12 veal tenderloins (about 4 ounces each)
1 teaspoon fine sea salt
3 tablespoons fresh rosemary leaves, finely minced
10 whole cloves of garlic, crushed
6 tablespoons unsalted butter
1 tablespoon extra-virgin olive oil
1½ cups dry white wine
3 cups white or purple wine grapes (or table grapes)
1 tablespoon 12-year-old balsamic vinegar
Wipe the veal with paper towels and rub its surfaces with salt, rosemary, and crushed cloves. Heat oil and 4 tablespoons of butter over medium flame in a large sauté pan.
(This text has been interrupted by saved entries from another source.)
/-! ## SRAM, training and test (R424 to R427) -/

/-- SRAM_DONE (R424): the repair map is applied, the march has run and M[6] takes the final map, or the die is faulty. The spare rows left
follow from the map, whose layout the spec leaves open (log entry 3). -/
def execSramDone (beyond : Bool) (map : Bytes) (s : State) : Host.Outcome State Fault Refusal :=
  if s.phase ≠ 5 then .next s
  else if beyond then .next (s.castFail 0x0051)
  else
    let s := { s with memst := { s.memst with sramPending := [] } }.set MEM_REPAIR.SRAM_PENDING 0
    .next (((s.fresh.2.set MEM_REPAIR.SRAM_SPARE_FREE s.fresh.1).extend 6 (sha256 map)).toPhase 6)

/-- MEMTRAIN_DONE (R425, Table CAST-6): training is chosen and run, pending rows are repaired, and the test is chosen. -/
def execMemtrainDone (x : TrainInput) (s : State) : Host.Outcome State Fault Refusal :=
  if s.phase ≠ 6 then .next s
  else
    let bad := !s.keep.trained || x.recordBad || decide (s.tempDelta < x.moved)
    let train := s.startMode == 1 || bad || s.keep.memFailed
    let due := s.startMode == 0 && (s.fullTestH == 0 || decide (s.fullTestH < x.hours))
    let test := train || !s.memst.lpddrPending.isEmpty || !s.keep.fullPassed || due
    let s := if bad then s.report 0x004C else s
    let s := if train then s else x.failedCheck.foldl (fun s _ => s.report 0x004C) s
    match x.failed.filter (fun c => train || x.failedCheck.contains c) with
    | some c => .next (((s.set MEM_ERR_LOG.REASON 0x004D).set MEM_ERR_LOG.CHANNEL c.val).castFail 0x004D)
    | none =>
      let s := { s with
        boot := { s.boot with fullTrain := train, fullTest := test }
        memst := { s.memst with lpddrPending := [] } }.set MEM_REPAIR.LPDDR_PENDING 0
      .next (((List.range 16).foldl (fun s d => s.set MEM_DEV.PENDING 0 d) s).toPhase 7)

/-- MEMTEST_DONE (R426, R427): the test ends; failing rows are repaired and tested again, stay in service under ECC, or stop cast-on. -/
def execMemtestDone (x : TestInput) (s : State) : Host.Outcome State Fault Refusal :=
  if s.phase ≠ 7 then .next s
  else
    let s := if x.repaired then s.report 0x004E else s
    let s := x.single.foldl (fun s a => (s.set MEM_ERR_ADDR.ADDR a).report 0x0509) s
    match x.beyond, x.repairFails with
    | some a, _ => .next ((s.set MEM_ERR_ADDR.ADDR a).castFail 0x004F)
    | none, some a => .next ((s.set MEM_ERR_ADDR.ADDR a).castFail 0x0050)
    | none, none =>
      let k := { s.keep with
        trained := s.keep.trained || s.boot.fullTrain
        fullPassed := s.keep.fullPassed || s.boot.fullTest
        memFailed := false }
      .next ({ s with keep := k, boot := { s.boot with confirmed := [], resent := [] } }.toPhase 8)

/-! ## Engine tables (R428 to R430) -/

/-- The engine table set of the bundle in force. -/
def State.tableSet (s : State) : Bytes := (sectionOf s.boot.bundle 3).getD []

/-- The CRC of the table-set entry that names a unit's cluster (Table CAST-7). -/
def State.entryCrc (s : State) (u : TableUnit) : Option Nat :=
  let b := s.tableSet
  (List.range (fieldAt b 4 4)).findSome? (fun e =>
    let o := 16 + 16 * e
    if fieldAt b o 1 % 32 = u.block.val ∧ ((fieldAt b (o + 1) 1).testBit 0 ∨ fieldAt b (o + 2) 2 = u.cluster.toNat) then
      some (fieldAt b (o + 12) 4)
    else none)

/-- Resends that a unit has had. -/
def State.resends (s : State) (u : TableUnit) : Nat := lookupD s.boot.resent u 0

/-- Whether a unit's table is under way: during TABLES, during a live re-configuration, or after a resend. -/
def State.tableActive (s : State) (u : TableUnit) : Bool :=
  s.phase == 8 || s.hlth.update.any (fun x => x.object == 3) || s.resends u != 0

/-- The panel of a cluster, 3 where it has no gauge. -/
def State.clusterPanel (s : State) (block c : Nat) : Nat :=
  match gaugeOf gaugeRuns 0 block c with
  | none => 3
  | some g => s.get HLTH_GAUGE.PANEL g

/-- A unit stays disabled (R430): its record, and then its block's own row of Table ARCH-6. Unit 64 of a column group is the group's
spare. -/
def State.tableDisable (s : State) (u : TableUnit) (reason : Nat) : State :=
  let b := u.block.val
  let c := u.cluster.toNat
  let n := u.unit.toNat
  let p := s.clusterPanel b c
  let s := { s with boot := { s.boot with
    disabled := addOnce s.boot.disabled u
    confirmed := s.boot.confirmed.filter (· ≠ u)
    resent := assocErase s.boot.resent u } }
  let s := (s.report reason).health
    { reason := reason, kind := 7, level := 0, block := b, panel := p, action := 4, cluster := c, unit := n }
  if b = 11 then (if h : n < 64 then s.groupFault reason c (some ⟨n, h⟩) none else s.bedCap)
  else if b = 12 ∨ b = 13 then s.clusterOut reason b p c
  else
    match (clusterUnits b c).drop n with
    | [] => s
    | x :: _ => (s.unitFault x).capChange b

/-- A unit has not confirmed its table: it is sent again, or after RESEND_MAX resends the unit is disabled (R429, R430, R454). In an audit
the resend and the disabling have reasons of their own. -/
def State.tableResend (s : State) (u : TableUnit) (audit : Bool) : State :=
  let n := s.resends u
  if n < s.resendMax then
    let s := { s with boot := { s.boot with
      resent := assocPut s.boot.resent u (n + 1), confirmed := s.boot.confirmed.filter (· ≠ u) } }
    if audit then
      (s.hlthReport 0x1022 HLTH_INT_STATUS.TABLE).health
        { reason := 0x1022, kind := 7, level := 0, block := u.block.val, panel := s.clusterPanel u.block.val u.cluster.toNat
          cluster := u.cluster.toNat, unit := u.unit.toNat }
    else s
  else if audit then (s.hlthReport 0x1023 HLTH_INT_STATUS.TABLE).tableDisable u 0x1023
  else s.tableDisable u 0x0053

/-- TABLE_CONFIRM (R428, R429): a unit answers with the CRC of its copy. -/
def execTableConfirm (u : TableUnit) (crc : BitVec 32) (s : State) : Host.Outcome State Fault Refusal :=
  if !s.tableActive u || s.boot.confirmed.contains u || s.boot.disabled.contains u then .next s
  else if s.entryCrc u = some crc.toNat then
    let late := s.resends u != 0
    let s := { s with boot := { s.boot with confirmed := s.boot.confirmed ++ [u], resent := assocErase s.boot.resent u } }
    .next (if late then s.report 0x0052 else s)
  else .next (s.tableResend u (s.phase == 0x0B && s.hlth.update.isNone))

/-- TABLE_CONFIRM_TIMEOUT (R429): a unit has not answered within 1 ms. -/
def execTableConfirmTimeout (u : TableUnit) (s : State) : Host.Outcome State Fault Refusal :=
  if !s.tableActive u || s.boot.confirmed.contains u || s.boot.disabled.contains u then .next s
  else .next (s.tableResend u (s.phase == 0x0B && s.hlth.update.isNone))

/-- TABLE_AUDIT (R454, R457): a unit reports the CRC of its stored table again. -/
def execTableAudit (u : TableUnit) (crc : BitVec 32) (s : State) : Host.Outcome State Fault Refusal :=
  if !s.on HLTH_STATUS.READY || s.get HLTH_AUDIT.TABLE_AUDIT_S = 0 || s.boot.disabled.contains u || s.entryCrc u = some crc.toNat then .next s
  else .next (s.tableResend u true)

/-! ## Restore (R431, R443) -/

/-- The slot that RESTORE takes: committed, unconsumed, the highest sequence. -/
def State.imageSlot (s : State) : Option Bool :=
  let ok (i : Bool) : Bool := (s.keep.slot i).any (fun x => !x.consumed)
  let seq (i : Bool) : Nat := ((s.keep.slot i).map (·.seq)).getD 0
  if ok false && ok true then some (decide (seq false < seq true)) else if ok false then some false else if ok true then some true else none

/-- Put back the registers of the image; XPORT's ENABLE stays 0 (R443). -/
def State.putImageRegs (s : State) (x : CritImage) : State :=
  x.csr.foldl (fun s e =>
    match findReg e.1 with
    | none => s
    | some h => s.wrReg h.reg (if h.reg.base = XPORT_CTRL.base then setBits e.2 0 1 0 else e.2) h.i h.j) s

/-- A valid transmit slot resumes at CTR = H + 2^24, and H = CTR + 2^23 is committed before its first seal (R243). -/
def State.resumeSlot (s : State) (id k : Nat) (x : KeySlot) : KeySlot × State :=
  if x.valid then
    let ctr := (s.ledger id k).h + 2 ^ 24
    ({ x with ctr := ctr }, s.ledgerInstall id k x.gen ctr)
  else (x, s)

/-- One context of the image is unwrapped and held again (R250). -/
def State.restoreCtx (s : State) (x : Nat × Bytes) : State :=
  match readImage true x.2 with
  | none => s
  | some (id, c) =>
    if c.rx then s.putCtx id c
    else
      let a := s.resumeSlot id 0 c.slot0
      let b := a.2.resumeSlot id 1 c.slot1
      b.2.putCtx id { c with slot0 := a.1, slot1 := b.1 }

/-- Job entries whose saved state was between OPEN and DONE (R65). -/
def State.lostJobs (s : State) : List Nat :=
  s.jobsOn.filter (fun j =>
    let st := (s.stepRec j).state
    decide (1 ≤ st ∧ st ≤ 10) || st == 0x10 || st == 0x11 || st == 0x13)

/-- Each chunk of the retention index is named in the health log, whose record's layout the spec leaves open (R443; log entry 54). -/
def State.nameRetained (s : State) (x : CritImage) : State :=
  x.retained.foldl (fun s r => s.health
    { reason := 0x100A, kind := 3, level := 4, job := s.get JOB_CTRL.JOB_ID r.entry, step := r.step
      body := Config.retentionNote r.peer r.chunk }) s

/-- The image of a slot is applied in the order of R443. -/
def State.applyImage (s : State) (x : CritImage) : State :=
  let s := s.putImageRegs x
  let s := { s with ciph := { s.ciph with wrapCtr := x.wrapCtr, establish := x.establish } }
  let s := (x.wrapped.foldl State.restoreCtx s).wrReg CIPH_STORE_BASE 0
  let tail := x.logTail ++ s.hlth.logTail
  let s := { s with
    hostq := { s.hostq with abandoned := x.inFlight }
    xport := { s.xport with jobs := x.jobs, resetDue := true }
    hlth := { s.hlth with history := x.history, restoredTail := x.logTail, logTail := tail.drop (tail.length - 16384) } }
  let s := s.set XPORT_STATUS.JOBS_ENABLED s.jobsOn.length
  (s.lostJobs.foldl State.jobStateLost s).nameRetained x

/-- RESTORE_PHASE (R443): the newest unconsumed image is applied, or refused where its CRC or header checks fail. -/
def State.restoreRun (s : State) (bad : Bool → Bool) : State :=
  match s.imageSlot with
  | none => s
  | some i =>
    if bad i then s.hlthReport 0x100B HLTH_INT_STATUS.RESTORE
    else
      match s.keep.slot i with
      | none => s
      | some x =>
        let s := { s.applyImage x with boot := { (s.applyImage x).boot with restored := some i } }
        (s.hlthReport 0x1007 HLTH_INT_STATUS.RESTORE).hlthReport 0x100A HLTH_INT_STATUS.RESTORE

/-! ## Register settings and enables (R432, R453) -/

/-- The register settings of a bundle: address and value, in order. -/
def settings (b : Bytes) : List (Nat × Nat) :=
  let x := (sectionOf b 2).getD []
  (List.range (x.length / 16)).map (fun i => (fieldAt x (16 * i) 8, fieldAt x (16 * i + 8) 8))

/-- Whether an address is the CTRL register of a block. -/
def isCtrl (a : Nat) : Bool := decide (0x100000 ≤ a ∧ a < 0x1200000) && a == (ctrlReg (a / 0x100000)).base

/-- The blocks that a bundle enables: ENABLE of the last setting of their CTRL register (R432; log entry 55). -/
def bundleEnables (b : Bytes) : List Nat :=
  ((List.range 17).map (· + 1)).filter (fun k =>
    ((settings b).filter (fun x => x.1 == (ctrlReg k).base)).getLast?.any (fun x => x.2.testBit 0))

/-- Module firmware writes one register setting; ENABLE of a block keeps its value, since enables have their stages. Answers whether it
was refused for a feature (R423, R432). -/
def State.putSetting (s : State) (x : Nat × Nat) : Bool × State :=
  let v := BitVec.ofNat 64 x.2
  let v := if isCtrl x.1 then setBits v 0 1 (s.get (enableOf (x.1 / 0x100000))) else v
  let w := s.writeAt id .mgmt x.1 v
  (w.reason == 0x0048, if w.viol then w.st.csrViolation .mgmt w.reason x.1 x.2 else w.st)

/-- The register-settings section applies; settings refused for a feature are reported once (R423). -/
def State.putSettings (s : State) : State :=
  let r := (settings s.boot.bundle).foldl (fun (a : Bool × State) x =>
    let y := a.2.putSetting x
    (a.1 || y.1, y.2)) (false, s)
  if r.1 then r.2.castRecord 0x0048 else r.2

/-- The blocks of a stage of R432, in its order. -/
def stageBlocks (n : Nat) : List Nat :=
  match n with
  | 1 => [5, 4, 1, 14]
  | 2 => [2, 3]
  | 3 => [11, 12, 13, 10, 7, 6, 8, 15, 16]
  | 4 => [9, 17]
  | _ => []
When the butter begins to foam, add the tenderloins (only the number that fits comfortably in the pan without crowding). Sauté until golden on all sides, removing them to a holding plate while you cook the remaining ones. Rinse the sauté pan with the wine, scraping up any bits, and let the wine reduce for five minutes. Add the grapes and the browned veal to the pan and lower the flame so that the wine barely simmers. Gently braise the veal for 4 to 5 minutes or until the flesh begins to feel firm when you prod it with a finger. Don't overcook the veal. Remove the veal to a platter, covering it very loosely so as not to “steam” it, and let it rest. Raise the flame and reduce the braising liquids once again, until they begin to thicken. Remove from the flame, add the remaining 2 tablespoons of butter and the balsamic vinegar. Stir well and pour the sauce over the veal. Don't worry about the grape seeds or, if you must worry, America is full of the seedless ones.